North Korea channeled about 70 percent of the money it received for workers at the now-shuttered Kaesong industrial park into its weapons programs and to buy luxury goods for the impoverished nation’s tiny elite, South Korea said on Sunday.
The jointly run park, just outside the North Korean city of Kaesong and about 50 kilometers (35 miles) from Seoul, employed some 54,000 North Koreans who worked for over 120 South Korean companies, most of them small and medium-sized manufacturers.
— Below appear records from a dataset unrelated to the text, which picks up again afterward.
-- ==== Sys2Proof/Machine/Furrow.lean ====
section
/-! DEFINITION. Furrows, MC demodulators, the decoder pool and capture slots as shared operations (chapters 7 and 8): hand-over and
return of blocks, reclaim, completion with its record and commit, the classes and moves of slots, imposed ends. -/

namespace Sys2Proof.Machine

/-! ### Units -/

/-- Table 7.2; an MC demodulator's codes are one higher in MCX_STAT, and its FREE is SEARCH or OFF. -/
def rsSYNC : Nat := 1
def rsHDR : Nat := 2
def rsADDR : Nat := 3
def rsCOMMITTED : Nat := 4
def rsDECODING : Nat := 5
def rsDONE : Nat := 6
def rsRECLAIM : Nat := 7

/-- Discard reasons of Table 7.6. -/
def dcSYNC : Nat := 1
def dcHEADER : Nat := 2
def dcEARLYADDR : Nat := 3
def dcUNDECODED : Nat := 4
def dcADDR : Nat := 5
def dcLOST : Nat := 6
def dcBLANK : Nat := 7
def dcCLOCK : Nat := 8
def dcRESOW : Nat := 9
def dcCHAIN : Nat := 10
def dcABORT : Nat := 11

/-- Completion status of Table 7.9. -/
def stOK : Nat := 0
def stCRCFAIL : Nat := 1
def stLDPCFAIL : Nat := 2
def stCLOCKFAIL : Nat := 3
def stRESOWN : Nat := 4
def stCHAINOFF : Nat := 5
def stABORTED : Nat := 6
def stNOROOM : Nat := 7

/-- A furrow's soft-store region, or a demodulator's fixed area (R128, R158). -/
def softAt (u : Nat) : Nat :=
  if u < 1024 then 0x21400000 + u / 64 * 0x80000 + u % 64 * 0x2000 else 0x22C00000 + (u - 1024) * 0x80000

def isSc (u : Nat) : Bool := decide (u < 1024)

/-- Requester of a unit among the DS decoders' eighteen. -/
def requester (u : Nat) : Nat := if u < 1024 then u / 64 else 16 + (u - 1024)

/-- Payload length, payload symbols and payload blocks a header gives. -/
def Rcv.len (r : Rcv) (u : Nat) : Nat := if isSc u then scHdrLen r.hdr else mcLen r.hdr
def Dev.paySyms (d : Dev) (u : Nat) (r : Rcv) : Nat :=
  if isSc u then scPaySyms (scHdrLen r.hdr) (scHdrRate r.hdr) r.e
  else mcDataSyms (mcLen r.hdr) (mcRate r.hdr) (mcConst r.hdr) (d.linkM (u - 1024))
def Rcv.blocks (r : Rcv) (u : Nat) : Nat := if isSc u then scBlocks (scHdrLen r.hdr) else mcWords (mcLen r.hdr) (mcRate r.hdr)

/-- HINT, or LINKINFO. -/
def Rcv.info (r : Rcv) (u : Nat) : Nat := if isSc u then scHdrHint r.hdr else mcLinkInfo r.hdr

/-! ### Capture slots (R161 to R169) -/

/-- Outcomes of Table 8.10. -/
def uoRECOVERED : Nat := 1
def uoREPLAYFAIL : Nat := 2
def uoNOTARGET : Nat := 3
def uoNOKNOWN : Nat := 4
def uoNOSTART : Nat := 5
def uoNOFURROW : Nat := 6
def uoPOOLFULL : Nat := 7
def uoTOOLONG : Nat := 8
def uoENDED : Nat := 9
def uoABORTED : Nat := 10
def uoRESOWN : Nat := 11

/-- A slot closes: its pages go back, OUTCOME shows and counts; a re-sowing counts in UNW_DROP (R164, R169). -/
def Dev.slotClose (d : Dev) (n out : Nat) : Dev :=
  let d := d.setSlot n { Slot.init with outcome := out }
  if out = uoRESOWN then d.count (UNW_DROP 5) else d.count (UNW_OUT (out - 1))

/-- Packet A, or B, of a slot can still be the target (R163). -/
def canTarget (mine other : Nat) : Bool := mine == 2 || (mine == 0 && (other == 0 || other == 1))

/-- A packet whose end is `t` still has samples to come. -/
def Dev.onAir (d : Dev) (t : Option Nat) : Bool := match t with
  | none => true
  | some x => !atOrPast d.meshNow x

/-- Recording is in progress (R163). -/
def Dev.recording (d : Dev) (n : Nat) : Bool :=
  let s := d.slotOf n
  s.state != 0 && ((canTarget s.clsA s.clsB && d.onAir s.endA) || (canTarget s.clsB s.clsA && d.onAir s.endB))

/-- A free page of the pool, the lowest. -/
def Dev.pageFree (d : Dev) : Option Nat :=
  (span 0 4096).find? (fun p => !(d.slots.any (fun s => s.2.pages.contains p)))

def Dev.pagesUsed (d : Dev) : Nat := (d.slots.map (fun s => s.2.pages.length)).foldl (· + ·) 0

/-- The most recently opened recording slot. -/
def Dev.newestRec (d : Dev) : Option Nat :=
  ((span 0 32).filter d.recording).foldl (fun b n => match b with
    | none => some n
    | some m => if (d.slotOf m).serial < (d.slotOf n).serial then some n else some m) none

/-- A page joins slot `n`; at MAXPAGES a slot that still records closes (R168). -/
def Dev.pageJoin (d : Dev) (n p : Nat) : Dev :=
  let s := d.slotOf n
  let d := d.setSlot n { s with pages := s.pages ++ [p] }
  if d.get UNW_CFG UNW_CFG_MAXPAGES ≤ s.pages.length + 1 ∧ d.recording n then d.slotClose n uoTOOLONG else d

/-- A recording slot takes a page (R162, R168). -/
def Dev.pageTake (d : Dev) (n : Nat) : Dev :=
  match d.pageFree with
  | some p => d.pageJoin n p
  | none => match d.newestRec with
    | none => d
    | some m =>
      let d := d.slotClose m uoPOOLFULL
      if m = n then d else match d.pageFree with
        | some p => d.pageJoin n p
        | none => d

/-- A slot both of whose packets are classed moves as Table 8.6 gives. Where no packet is KNOWN and the TARGET's furrow had passed SYNC before the
opening two rows of the table apply, and it closes NOKNOWN (DESIGN CHOICE, log entry 180). -/
def Dev.slotMove (d : Dev) (n : Nat) : Dev :=
  let s := d.slotOf n
  if s.state ≠ 1 ∨ s.clsA = 0 ∨ s.clsB = 0 then d
  else if (s.clsA = 1 ∧ s.clsB = 2) ∨ (s.clsA = 2 ∧ s.clsB = 1) then
    if s.clsA = 2 ∧ s.late then d.slotClose n uoNOSTART
    else { d.setSlot n { s with state := 2, sub := d.slotSeq } with slotSeq := d.slotSeq + 1 }
  else if s.clsA = 2 ∨ s.clsB = 2 then d.slotClose n uoNOKNOWN
  else d.slotClose n uoNOTARGET

/-- A packet of a slot is classed; of a KNOWN one the engine copies what it rebuilds from (R164). -/
def Dev.slotClass (d : Dev) (u cls : Nat) (r : Rcv) (bytes : List Byte) (n : Nat) : Dev :=
  let s := d.slotOf n
  let a := s.state = 1 ∧ s.furA = u ∧ s.clsA = 0
  let b := s.state = 1 ∧ s.furB = some u ∧ s.clsB = 0
  if a ∨ b then
    let s := if a then { s with clsA := cls } else { s with clsB := cls }
    let s := if cls = 1 then { s with known := some (r.hdr, r.word, bytes), est := [r.rssi, r.snr, r.foff, r.drift, r.tsync, (r.agc || r.cal).toNat] } else s
    (d.setSlot n s).slotMove n
  else d

/-- The end of furrow `u` reaches the slots that name it or replay through it; `ok`: DONE with OK (R164). -/
def Dev.slotsEnd (d : Dev) (u cls : Nat) (ok : Bool) (r : Rcv) (bytes : List Byte) : Dev :=
  (span 0 32).foldl (fun d n =>
    let s := d.slotOf n
    if s.state = 4 ∧ s.furR = some u ∧ r.reent = some n then d.slotClose n (if ok then uoRECOVERED else uoREPLAYFAIL)
    else if r.reent.isNone then d.slotClass u cls r bytes n
    else d) d

/-- The end of the packet on furrow `u` is known (R163). -/
def Dev.slotsHeader (d : Dev) (u tEnd : Nat) : Dev :=
  let r := d.rcvOf u
  (span 0 32).foldl (fun d n =>
    let s := d.slotOf n
    if r.reent = some n ∧ s.state = 4 ∧ s.furR = some u then
      d.setSlot n (if s.clsB = 2 then { s with endB := some tEnd } else { s with endA := some tEnd })
    else if r.reent.isNone ∧ s.state = 1 ∧ s.furA = u ∧ s.clsA = 0 then d.setSlot n { s with endA := some tEnd }
    else if r.reent.isNone ∧ s.state = 1 ∧ s.furB = some u ∧ s.clsB = 0 then d.setSlot n { s with endB := some tEnd }
    else d) d

/-! ### The pool's queue (R148, R151, R155, R156) -/

/-- QUEUED and BUSY of DEC_STAT follow. -/
def Dev.decSync (d : Dev) : Dev :=
  let busy := ((span 0 10).map (fun k => if (sget none d.decBusy k).isSome then 2 ^ k else 0)).foldl (· + ·) 0
  (d.put DEC_STAT DEC_STAT_QUEUED d.decQ.length).put DEC_STAT DEC_STAT_BUSY busy

def Dev.poolOn (d : Dev) : Bool := d.flag DEC_CTL DEC_CTL_ON

/-- One returned block counted (R152, R154 to R156): decoder 10 marks an expired block, 11 one the pool did not serve. -/
def Dev.tallyOne (d : Dev) (u : Nat) (x : Nat × Nat × Bool) : Dev :=
  if x.1 = 10 then d.count DEC_EXPIRE
  else if x.1 = 11 then d.count DEC_NOPWR
  else
    let d := (d.count31 (DEC_BLK x.1) 1).count31 DEC_ITERS x.2.1
    if x.2.2 then d else d.count (DEC_NOCONV (requester u))

/-- A returned block is tallied, at once unless its unit is tentative. -/
def Dev.tally (d : Dev) (u : Nat) (x : Nat × Nat × Bool) : Dev :=
  let r := d.rcvOf u
  let d := d.setRcv u { r with iter := min 0xFFFF (r.iter + x.2.1) }
  if r.state ≤ rsADDR then d.setRcv u { d.rcvOf u with tally := r.tally ++ [x] } else d.tallyOne u x

/-- The unit has been confirmed: its tally counts. -/
def Dev.tallyFlush (d : Dev) (u : Nat) : Dev :=
  let l := (d.rcvOf u).tally
  let d := d.setRcv u { d.rcvOf u with tally := [] }
  l.foldl (fun d x => d.tallyOne u x) d

/-- A decoder is freed. -/
def Dev.decFree (d : Dev) (k : Nat) : Dev := { d with decBusy := sset none d.decBusy k none, decFreed := sset 0 d.decFreed k (d.clk.cyc + 1) }

/-- A job that a decoder runs for a unit. -/
def Job.runs (u : Nat) (j : Job) : Bool := j.live && j.blk.unit == u

/-- Decoder `k` loses the block of a unit: its result will be discarded, or, where the grant is of this cycle, the cancellation wins over it (R133, R153). -/
def Dev.cancelJob (d : Dev) (u k : Nat) : Dev :=
  match sget none d.decBusy k with
  | none => d
  | some j =>
    if !j.runs u then d
    else if j.since = d.clk.cyc then
      let long := decide (8 ≤ k)
      { (d.decFree k) with decLast := sset (if long then 1 else 17) d.decLast long.toNat j.last }
    else { d with decBusy := sset none d.decBusy k (some { j with live := false }) }

/-- Blocks of a unit leave the pool (R133): each counts as speculative, with those its tally holds. -/
def Dev.cancelBlocks (d : Dev) (u : Nat) : Dev :=
  let q := d.decQ.countP (fun b => b.unit == u)
  let n := d.decBusy.countP (fun p => p.2.any (Job.runs u))
  let k := (d.rcvOf u).tally.length
  let d := (span 0 10).foldl (fun d i => d.cancelJob u i) { d with decQ := d.decQ.filter (fun b => b.unit != u) }
  (d.count31 DEC_SPEC (q + n + k)).decSync

/-! ### Reclaim (R132) -/

/-- Class of a reclaimed packet (Table 8.5). -/
def reclaimClass (reason : Nat) : Nat := if reason = dcEARLYADDR ∨ reason = dcADDR ∨ reason = dcABORT then 3 else 2

/-- The discard counters of a unit. -/
def Dev.countDiscard (d : Dev) (u reason : Nat) : Dev :=
  if isSc u then
    let a := DET_DISC (u / 64)
    ((d.count a).put a DET_DISC_LAST reason).count (DET_DISCR (reason - 1))
  else
    let a := MCX_DISC (u - 1024)
    (d.count a).put a MCX_DISC_LAST reason

/-- A tentative unit enters RECLAIM. -/
def Dev.reclaim (d : Dev) (u reason : Nat) : Dev :=
  let r := d.rcvOf u
  let d := (d.cancelBlocks u).countDiscard u reason
  let d := { d.setRcv u { Rcv.init with state := rsRECLAIM, chain := r.chain, ch := r.ch, b := r.b, e := r.e } with lateU := d.lateU.filter (· ≠ u) }
  d.slotsEnd u (reclaimClass reason) false r []

/-! ### Completion (R139, R140, R178) -/

/-- MODE of a report (Table 7.8). -/
def Dev.modeByte (d : Dev) (u : Nat) (r : Rcv) : Nat :=
  if isSc u then 64 * r.chain + 8 * r.b + (r.e - 5)
  else
    let m := u - 1024
    64 * r.chain + 16 * d.linkM m + 8 * d.linkG m + 2 * d.linkBw m

/-- FLAGS of a report. -/
def rptFlags (u : Nat) (r : Rcv) : Nat :=
  r.reent.isSome.toNat + 2 * (decide (r.fade ≠ 0)).toNat + 4 * (decide (r.blank ≠ 0)).toNat + 8 * r.agc.toNat + 16 * r.cal.toNat
    + 32 * (!isSc u).toNat

/-- The report record (Table 7.8). -/
def Dev.reportBytes (d : Dev) (u : Nat) (r : Rcv) (status : Nat) (payload : List Byte) : List Byte :=
  let pad := (4 - payload.length % 4) % 4
  leBytes 1 status ++ leBytes 1 (rptFlags u r) ++ leBytes 2 (unitCode u) ++ leBytes 4 (if isSc u then r.hdr else r.hdr / 2 ^ 32)
    ++ leBytes 8 r.tsync ++ leBytes 2 r.rssi ++ leBytes 2 r.snr ++ leBytes 4 (twos 32 (sext 24 r.foff))
    ++ leBytes 1 (if isSc u then r.ch else 0xFF) ++ leBytes 1 (d.modeByte u r) ++ leBytes 2 (if isSc u then 0 else mcLinkInfo r.hdr)
    ++ leBytes 2 (if isSc u then r.fade else r.low) ++ leBytes 2 r.blank ++ leBytes 2 r.iter ++ leBytes 1 r.handed ++ leBytes 1 r.bad
    ++ payload ++ List.replicate pad 0

/-- Class of a packet whose furrow reached DONE (Table 8.5). -/
def doneClass (status : Nat) : Nat :=
  if status = stOK ∨ status = stNOROOM then 1 else if status = stABORTED then 3 else 2

/-- A unit enters DONE with a status: its record is placed, its tally counts, the frame commits, the slots learn. -/
def Dev.finish (d : Dev) (u status : Nat) : Dev :=
  let d := d.tallyFlush u
  let r := d.rcvOf u
  let d := if status ≤ stLDPCFAIL then d.touchRange (decodedAt u) (r.len u) else d
  let payload := if status ≤ stLDPCFAIL then d.bytes (decodedAt u) (r.len u) else []
  let hdr := d.bytes (decodedAt u) (if status ≤ stLDPCFAIL then r.len u else min 13 (r.len u))
  let p := d.placeRecord (d.reportBytes u r status payload) true
  let st := if p.1.isNone then stNOROOM else status
  let rpt := p.1.getD 0
  let d := p.2.setRcv u { r with state := rsDONE, status := st, rpt := rpt }
  let f : LFrame := { unit := u, bytes := hdr, entry := none, words := [], tsync := r.tsync, tEnd := r.tEnd, commit := d.meshNow, rpt := rpt, chain := r.chain, ch := r.ch, b := r.b, e := r.e, sync := r.word, recov := r.reent.isSome, late := false }
  let d := d.commit f (decide (st = stOK))
  d.slotsEnd u (doneClass st) (decide (st = stOK)) r (d.bytes (decodedAt u) (r.len u + 2))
Seoul closed the park last week in retaliation for Pyongyang’s recent rocket launch.
In a statement issued Sunday, South Korea’s Unification Ministry said that about 70 percent of the 616 billion won ($560 million) paid to the North since the park was established in 2004 was used to develop nuclear weapons, missiles and for the luxury goods.
It did not detail how it arrived at that percentage.
Pyongyang was able to divert the money because the workers in Kaesong were not paid indirectly. Instead, US dollars were paid to the North Korean government, which siphoned off most of the money and paid only what it wanted to the employees in North Korean currency and store vouchers, the statement said. Pyongyang responded to Seoul’s closure by announcing a military takeover of the complex and seizing everything that the companies’ South Korean managers were forced to leave behind.
The last major symbol of inter-Korean cooperation began during an era of relatively good cross-border relations, combining cheap North Korean labor with the capital and technology of wealthy South Korea. But Seoul is desperate to pressure Pyongyang after its nuclear test earlier this year, followed weeks later by a Feb. 7 rocket launch, which was condemned by the rest of the world as a test of banned missile technology. While the Kaesong closure will hurt North Korea, it is not critical to that nation’s economy.

Pyongyang gets the vast majority of its earnings from trade with China.
The last time the park closed was in 2013, when North Korea withdrew its workers amid escalating tension in the wake of North Korea’s third nuclear test. The park reopened after about five months.